How does an ESOP benefit your practice? Article added by Jason Charles on June 4, 2014
Ranked: #861 (132 pts)
An employee stock ownership plan (ESOP) can serve as a tax-advantaged tool to help business owners exit their business all at once, or over time, while they are alive and healthy. It can maintain control of the process and help benefit their employees. For the producer, there are multiple life insurance and other asset sales opportunities available with ESOP companies. After you identify and prioritize your client’s needs, these plans can help you focus on offering solutions tailored to those needs.
How does an ESOP benefit your practice?
Whether a company already has one or is considering implementing one, an ESOP can present you with a variety of sales opportunities by asking your client the following questions.
• Exit planning – Will you be able to control the ownership transition of your company while you’re alive and healthy? Or will your business become part of your estate?
• Wealth transfer – How can you help minimize the impact of taxes and expenses while maximizing distributions to heirs, third parties or charities? Will your heirs be forced to sell your business in the event of your death?
• Income protection– If you became disabled, how would you protect your income for you and your family? Would you be able to cover your business overhead?
• Key person planning in the event of a death or disability– Losing a key person to a death or disability could temporarily, or permanently, affect your revenues and ultimately the value of your business. What steps have you taken to protect your business against the death or disability of one of your key employees?
• Key person planning while they are alive and healthy – How does your executive compensation package compare to your competitors? How would you feel if one of your trusted, key people left you and joined a competitor or started a competitive business? Have you considered offering additional benefits on a non-qualified-plan basis to selective key people to enhance their retirement benefits and incentivize them with cash or equity to remain working for your business?
• Retirement income – What percentage of your personal retirement is funded with your business? How will you convert your business equity into cash or retirement income? Will your retirement needs force you to sell your business?
• Liability financing– Have you conducted a study to forecast your future obligation to repurchase shares distributed from your ESOP? Have you made plans to ensure that you’ll have the liquidity to repurchase ESOP shares in the future and make good on your non-qualified plan future “promises to pay”?
After prioritizing your client’s needs, you can help reduce their risk through the following funding solutions.
Corporate-owned life insurance to:
Individually owned life insurance to:
- finance non-qualified plan and ESOP repurchase liabilities.
- insure the lives of the owners and key people.

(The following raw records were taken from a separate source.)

-- ==== Sys2Proof/Tests/Slice0.lean ====
section
/-! SUPPORT. Tests on single commands, with values from the worked sequences and tables of spec/, and for each statement with hypotheses a state and operands that meet them. -/

namespace Sys2Proof.Tests

open Sys2Proof.Machine

-- One theorem at a time: a thread for each would take more memory than a check allows.
set_option Elab.async false

/-! ### The example board of 11.1 -/

/-- The state a command leads to. -/
def after (c : Instr) (s : State) : State :=
  match exec c s with
  | .next t => t
  | _ => s

/-- A good frame with tag 0x2A. -/
def frame (k : Kind) (args : List Byte) : Frame := buildFrame k 0x2A args

/-- The status byte of the response that a link holds. -/
def statusOn (s : State) (l : Link) : Option Byte :=
  match (s.link l).receiver with
  | .response bytes => bytes.head?
  | _ => none

/-- The data bytes of the response that a link holds. -/
def dataOn (s : State) (l : Link) : List Byte :=
  match (s.link l).receiver with
  | .response bytes => (bytes.drop 3).dropLast
  | _ => []

/-- A defined rail record. -/
def row (costs : List (BitVec 16)) (parents : List Byte) (pg : PgMode) (times : Byte × Byte × Byte) (cls : ShedClass)
    (priority : BitVec 2) (retry : BitVec 4) : RailRecord where
  defined := true
  pgMode := pg
  shedClass := cls
  priority := priority
  levelCount := BitVec.ofNat 4 costs.length
  retryLimit := retry
  rampTime := times.1
  slewTime := times.2.1
  drainTime := times.2.2
  costs := costs
  parents := parents

/-- The rail table of 11.1. -/
def boardRecords : Vector RailRecord 16 := Vector.ofFn fun r =>
  match r.val with
  | 0 => row [30, 40, 55] [] .monitored (20, 5, 30) .keep 3 2
  | 1 => row [15] [0] .monitored (10, 0, 20) .keep 2 0
  | 2 => row [20, 35] [0] .timed (8, 4, 10) .shed 1 0
  | 8 => row [10] [1] .monitored (10, 0, 15) .keep 1 0
  | 9 => row [25] [1, 2] .monitored (15, 0, 20) .shed 0 0
  | 12 => row [20] [] .timed (150, 0, 20) .shed 1 0
  | _ => .powerOn

/-- The part record of 11.1. -/
def boardPart : PartRecord where
  budgetFull := 150
  budgetLow := 80
  warnCode := 12
  critCode := 6
  hysteresisCode := 2
  holdoffCode := 20

/-- A rail in ON. -/
def onRail (r : Rail) (level target held : Nat) (claims : Vector Nat 4) (holds : List Rail) (pg : Line) : RailRuntime :=
  driveLines r
    { RailRuntime.powerOn with
      state := .on
      level := level
      target := target
      claims := claims
      holdSet := Vector.ofFn fun c => holds.contains c
      held := held
      pg := pg }

/-- The rails of 11.2 at 20 ms, each with its claims and holds. -/
def boardRails : Vector RailRuntime 16 := Vector.ofFn fun r =>
  match r.val with
  | 0 => onRail r 3 3 55 #v[0, 3, 0, 0] [1, 2] .high
  | 1 => onRail r 1 1 15 #v[0, 0, 0, 0] [8, 9] .high
  | 2 => onRail r 1 1 20 #v[0, 0, 0, 0] [9] .low
  | 8 => onRail r 1 1 10 #v[1, 0, 0, 0] [] .high
  | 9 => onRail r 1 1 25 #v[0, 1, 0, 0] [] .high
  | _ => .powerOn

/-- An ATTACHED session with every notice kind in its mask. -/
def member : Session :=
  { Session.powerOn with
    state := .attached
    leaseLength := 10
    leaseTimer := .running 900
    mask := ⟨true, true, true, true, true⟩ }

/-- The part of 11.2 at 20 ms: sessions 0 and 1 ATTACHED, every link with a window open. -/
def board : State :=
  { State.reset with
    records := boardRecords
    part := boardPart
    lifecycle := .committed
    rails := boardRails
    allocated := 125
    limit := 150
    supply := { SupplyMonitor.powerOn with active := true }
    sessions := #v[member, member, .powerOn, .powerOn]
    links := .replicate 4 ⟨.request, .low, .high⟩
    timestamp := 20
    sense := 3300 }

/-- The board with rail 2 at level 2, and rail 12 in WAITING for a START of 20 that does not fit: 140 + 20 is above 150. -/
def full : State :=
  { (board.modRail 2 fun x => { x with level := 2, target := 2, held := 35, lvl := 1, claims := #v[0, 2, 0, 0] }).modRail 12
      fun x => { x with state := .waiting, target := 1, claims := #v[1, 0, 0, 0] } with
    allocated := 140
    budgetQueue := [⟨12, .start, 20, 1⟩] }

/-- Rails at the end of their times: rail 1 draining under the hold of the draining rail 8, which session 0 claims at `v`;
rail 2 slewing to level 1 with a target of 0 and an OFF-WAIT of session 1; rail 12 ramping with a CLAIM-WAIT of session 0. -/
def busy (v : Nat) : State :=
  let s1 := board.modRail 1 fun x =>
    driveLines 1 { x with
      state := .draining, timer := .running 0, pg := .low, holdSet := Vector.ofFn fun c => c = 8 }
  let s2 := s1.modRail 2 fun x =>
    driveLines 2 { x with
      state := .slewing, slewOrigin := some 2, target := 0, held := 35, timer := .running 0, holdSet := .replicate 16 false }
  let s3 := s2.modRail 8 fun x =>
    driveLines 8 { x with
      state := .draining, timer := .running 0, pg := .low, target := v, claims := #v[v, 0, 0, 0]
      drainCause := .parentFault }
  let s4 := s3.modRail 9 fun _ => .powerOn
  let s5 := s4.modRail 12 fun x =>
    driveLines 12 { x with
      state := .ramping, level := 1, target := 1, held := 20, timer := .running 0, claims := #v[1, 0, 0, 0] }
  { (s5.setOutstanding 0 12 (some ⟨.claimWait 1, 0x03⟩)).setOutstanding 1 2 (some ⟨.offWait, 0x21⟩) with
    allocated := 135 }

/-- A part that is UNCOMMITTED and holds the table of the board, session 0 ATTACHED, every link with a window open. -/
def blank : State :=
  { State.reset with
    records := boardRecords
    part := boardPart
    sessions := #v[member, .powerOn, .powerOn, .powerOn]
    links := .replicate 4 ⟨.request, .low, .high⟩
    sense := 3300 }

/-! ### A check of coherence that can be evaluated -/

/-- What `OutstandingFits` asks at one place, as a Bool. -/
def fitsAt (s : State) (l : Link) (r : Rail) : Bool :=
  match s.outstanding l r with
  | none => true
  | some ⟨.claimWait level, _⟩ =>
    decide (1 ≤ level ∧ s.claim l r = level ∧ (s.rail r).state ≠ .fault
      ∧ ((s.rail r).state = .on → (s.rail r).level < level))
  | some ⟨.offWait, _⟩ =>
    decide (s.claim l r = 0
      ∧ ((s.rail r).state = .draining ∨ ((s.rail r).state = .slewing ∧ (s.rail r).target = 0)))
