-- ==== Sys2Proof/Machine/HubState.lean ====
section
/-! DEFINITION. The state of the hub die as plain data: partitions with their tables and queues, slot tables, budgets,
aggregation groups and rounds, link ports, frames, measurement registers, the management log, clock and power. -/

namespace Sys2Proof.Machine

/-- Where a trowel is (R165, R172-R174, R179). -/
inductive Holder where
  | home
  /-- trowel-board entry of a physical core -/
  | board (core entry : Nat)
  /-- a remote chip under a grant, with the core, context and entry it was lent from (R173, R276) -/
  | remote (grant core ctx entry : Nat)
deriving DecidableEq, Repr

/-- A record of a partition's trowel table (R165). -/
structure TRec where
  space : Nat
  loc : Nat
  count : Nat
  gen : Nat
  taint : Bool
  swatch : Nat
  holder : Holder
  /-- tag of the launch whose region it covers -/
  launch : Nat
deriving DecidableEq, Repr

/-- A command queue with its BAR0 registers (R321); the command begun and not completed, if any (R324). -/
structure Queue where
  base : Word
  log2n : BitVec 5
  head : BitVec 16
  tail : BitVec 16
  active : Option Cmd
deriving DecidableEq, Repr

/-- A launch of a partition (R328-R330). -/
structure Launch where
  tag : Nat
  cmd : Cmd
  urgent : Bool
  start : Nat
  running : Bool
  /-- bound contexts: physical core, context, logical core -/
  members : List (Nat × Nat × Nat)
  /-- slot-table masks by resource (R212) -/
  masks : List (Nat × Word)
  /-- plumb lines held: line and scope (R53) -/
  lines : List (Nat × Nat)
  chans : List Nat
  /-- readonly regions of the launch, as in the partition's list -/
  fixed : List (Nat × Nat)
  /-- a record that trapped one of its contexts has been harvested: its contexts are being stopped (R51, R330) -/
  ending : Bool
  /-- tag of the urgent launch that it is being evicted for (R329) -/
  yields : Option Nat
deriving DecidableEq, Repr

/-- A flit that waits for a cycle of its port (R272), and the chunk whose 64 µs begin as it leaves (R278): core, command, chunk. -/
structure OutFlit where
  flit : Flit
  timer : Option (Nat × Nat × Nat)
deriving DecidableEq, Repr

/-- A channel-table entry (R268, R269) with the numbers its commands carry (R282, R287). -/
structure ChanRec where
  decl : ChanDecl
  gen : BitVec 6
  loaded : Bool
  /-- reference time from which the number may be loaded again -/
  heldUntil : Nat
  /-- sends issued, puts issued, arms committed here -/
  sends : Nat
  puts : Nat
  arms : Nat
  /-- LEN of the arms announced by the far end and not matched yet -/
  far : List Nat
  /-- packets of commands that this end has not armed yet -/
  early : List Flit
  stale : Nat
  /-- flits that wait for the port, and whether its next turn is on the agenda -/
  out : List OutFlit
  pumping : Bool
deriving DecidableEq, Repr

/-- A partition (R16, R321, R322, R335). -/
structure Part where
  ctl : Word
  xlat : List (Nat × Word)
  trowels : List TRec
  grants : List Grant
  chans : List ChanRec
  queues : Vector Queue 8
  tidx : BitVec 18
  tstat : BitVec 2
  tentry : Option (Nat × Word)
  seq : BitVec 32
  /-- records waiting for the harvest slot, in SEQ order -/
  pend : List ErrRecord
  /-- W of the error ring (R334) -/
  ringW : Word
  launches : List Launch
  /-- readonly regions: first place and bytes (R164) -/
  readonly : List (Nat × Nat)
  /-- round counter of each group (R293) -/
  rounds : List (Nat × Nat)
  /-- RESET_NOTICE records that wait for the ring to be mapped, oldest first (R338) -/
  notice : List ErrRecord
  /-- reset-cause registers of resets that found no such partition: its notices, once it is created (R338) -/
  owing : List Word
  /-- groups' stale-packet count (R290) -/
  stale : Nat
  /-- first cycle of resource 18 that no contribution of the partition takes (R297) -/
  aggAt : Nat
  /-- a teardown of its address space is under way (R315) -/
  torn : Bool
deriving DecidableEq, Repr

/-- An aggregation group entry (R289) and its last closed round (R301). -/
structure Group where
  w0 : Word
  w1 : Word
  mem : Vector W32 64
  stage1 : Word
  stageMem : Vector W32 64
  /-- reference time from which a freed group may be configured again (R290) -/
  heldUntil : Nat
  lastCount : Nat
  lastTimeout : Bool
  lastAudit : Bool
  closed : Nat
deriving DecidableEq, Repr

/-- A round that has opened and is not released to every member (R293). -/
structure Round where
  group : Nat
  round : Nat
  /-- the entry as it stood when the round opened: it may be written again while the round is released (R290) -/
  entry : Group
  /-- reference time at which it opened -/
  opened : Nat
  arrived : List AggWork
  /-- members that are absent whatever comes: their partition was torn down before they joined (R315) -/
  gone : List Nat
  isClosed : Bool
  /-- members included at close, and the count of absent ones -/
  included : List Nat
  absent : Nat
  audit : Bool
  /-- result integers, once the home has drawn the noise -/
  result : List Int
deriving DecidableEq, Repr

/-- A Clamer port's link layer (R283). -/
structure Port where
  sent : BitVec 16
  got : BitVec 16
  /-- flits kept until acknowledged -/
  replay : List Flit
  /-- SEQ from which a replay is requested of the far end, and how often the replay has failed -/
  asking : Option (BitVec 16)
  fails : Nat
  retraining : Bool
  /-- receive-buffer credits to return -/
  owed : Nat
  /-- first cycle in which the port can transmit its next packet (R272) -/
  txAt : Nat
  /-- flits of no launch that wait for a cycle of the port: their partition, or none for one that is passed on (R17) -/
  wait : List (Option Nat × Flit)
  /-- whether the turn of those flits is on the agenda -/
  turning : Bool
deriving DecidableEq, Repr

/-- A frame of the indirection table (R236, R244, R247, R248, R315). -/
structure Frame where
  num : Nat
  part : Option Nat
  pool : Bool
  /-- cluster whose devices hold it (R15, R16, R244) -/
  home : Nat
  /-- where the page is: none on this chip, else the remote chip and its frame -/
  far : Option (Nat × Nat)
  /-- completion times of the last three moves, and the settled-until time, on the reference timer -/
  moves : List Nat
  settled : Option Nat
  written : Bool
  /-- key slot and virtual page that its sectors are encrypted under, none before its first mapping (R248) -/
  cipher : Option (Nat × Nat)
  /-- sectors encrypted otherwise since: number in the frame, key slot and page -/
  rekeyed : List (Nat × Nat × Nat)
  /-- the home a move under way goes to: this chip, or a remote chip and its frame; sectors of it that have arrived here (R246) -/
  moving : Option (Option (Nat × Nat))
  came : Nat
  /-- writes of links and of the hub that wait for the end of the move: key, bytes, and syndromes of their sectors (R246) -/
  held : List (Option (Nat × Nat) × Run × List (Nat × W32))
  /-- chip whose page a frame of the incoming pool holds -/
  guest : Option Nat
  /-- cycle from which no handle to it is left, after the last change of an entry that named it (R241, R242) -/
  freeAt : Nat
deriving DecidableEq, Repr

/-- What a key slot is bound to (R248): a partition, or a partition and grant index. -/
structure KeyBind where
  slot : Nat
  part : Nat
  grant : Option Nat
deriving DecidableEq, Repr

/-- Clock and power (R12, R350, R351). -/
structure Power where
  off : Bool
  /-- 0 to 4: 800, 760, 720, 680, 640 MHz -/
  step : Nat
  /-- cycle of the last change of step, and the reference timer then (R244) -/
  stepAt : Nat
  refAt : Nat
  throttled : Bool
  /-- ROM recovery (R346) -/
  recovery : Bool
  /-- firmware images that run, in the order loaded, and the images as power-on found them -/
  booted : Nat
  flash : List FwImage
  /-- whether each die's sensor last read below 95 and below 80 degrees is the controller's own knowledge; tripped -/
  tripped : Bool
deriving DecidableEq, Repr

/-- A put on its way in (R275, R277): partition, channel, command, its descriptor, FLAGV, bytes arrived of each chunk,
chunks that are flagged, and chunks refused or aborted. -/
structure PutIn where
  part : Nat
  ch : Nat
  cmd : Nat
  src : Nat
  desc : Nat
  flagv : Word
  got : List Nat
  flagged : List Nat
  dead : List Nat
deriving DecidableEq, Repr

/-- The hub. -/
structure Hub where
  parts : Vector Part 16
  slots : Vector (Vector Byte 64) 19
  chipid : Word
  admstat : Word
  resetCause : Word
  /-- cycle, scope (1 a partition, 2 the package) and number of the last reset (R337) -/
  causeAt : Nat × Nat × Nat
  route : Vector (BitVec 5) 512
  budgets : Vector Word 256
  groups : Vector Group 64
  rounds : List Round
  mr : Vector (BitVec 384) 8
  /-- management log (R334), newest first, and its own count of records without a partition (R335) -/
  log : List ErrRecord
  logSeq : BitVec 32
  frames : List Frame
  keys : List KeyBind
  ports : Vector Port 12
  puts : List PutIn
  power : Power
  /-- answers given by the management controller and not yet taken (R352) -/
  answers : List (Nat × Word)
deriving DecidableEq, Repr

end Sys2Proof.Machine
end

- enable the corporation to redeem shares from non-ESOP shareholder via buy-sell agreements.
Disability income insurance
- enable the company to provide life insurance benefits to the owners/key people.
- provide executives with an after-tax bonus plan to meet the needs of key people who may not qualify as members of the “top hat group,” or who prefer not to have their benefits at risk with the future non-qualified plan “promise to pay.”
- provide life insurance to fund a buy-sell agreement between two or more parties, such as an owner and key employee.
- The disability of an owner can affect the business in three key ways: 1.) A disability can impact the owner’s ability to meet personal financial obligations; 2.) It can put at risk their ability to meet current business obligations; and 3.) It could affect the ability of the business to survive.
- Disability insurance can help the insured meet personal financial commitments in the event of a disability. And, it can help a business owner meet business overhead expenses and provide loan protection during their disability.
Asset management, mutual funds and other securities
- An ESOP is not an estate planning technique; however, it creates liquidity from privately held illiquid stock that can be repositioned using all of the traditional estate planning tools like ILITs, charitable trusts, family limited partnerships, LLCs, GRATs and all of the variations of annuity trusts in order to accomplish the business owner’s estate planning needs.
Non-qualified executive benefit plans
- An ESOP provides a business owner with a mechanism to convert the equity in the business into cash. The business owner will need expert advice to invest the cash proceeds from the ESOP sale.
- Internal Revenue Code (IRC) 1042 allows the shareholder of a C corporation to defer the capital gains taxes due upon the sale of their shares. However, the IRC includes requirements and restrictions that must be followed during the reinvestment phase in order to preserve the capital gains tax deferral. Well-informed financial advisors can help the business reinvest their proceeds and preserve the capital gains tax deferral.
Qualified retirement plans
- An ESOP is a qualified plan. Therefore, all of the same contribution and benefit payment limits that apply to other qualified plans apply to ESOPs, as well.
- When an owner or owners of a business sell stock to an ESOP and elect to defer their capital gains taxes, IRC 1042 prohibits certain individuals from participating in the ESOP (family members and any other shareholder who own 5 percent or more of the company, for example). A non-qualified plan can help replace these lost benefits for these individuals.
- An ESOP is a qualified plan and can be combined with 401(k) plans or other defined contribution plans.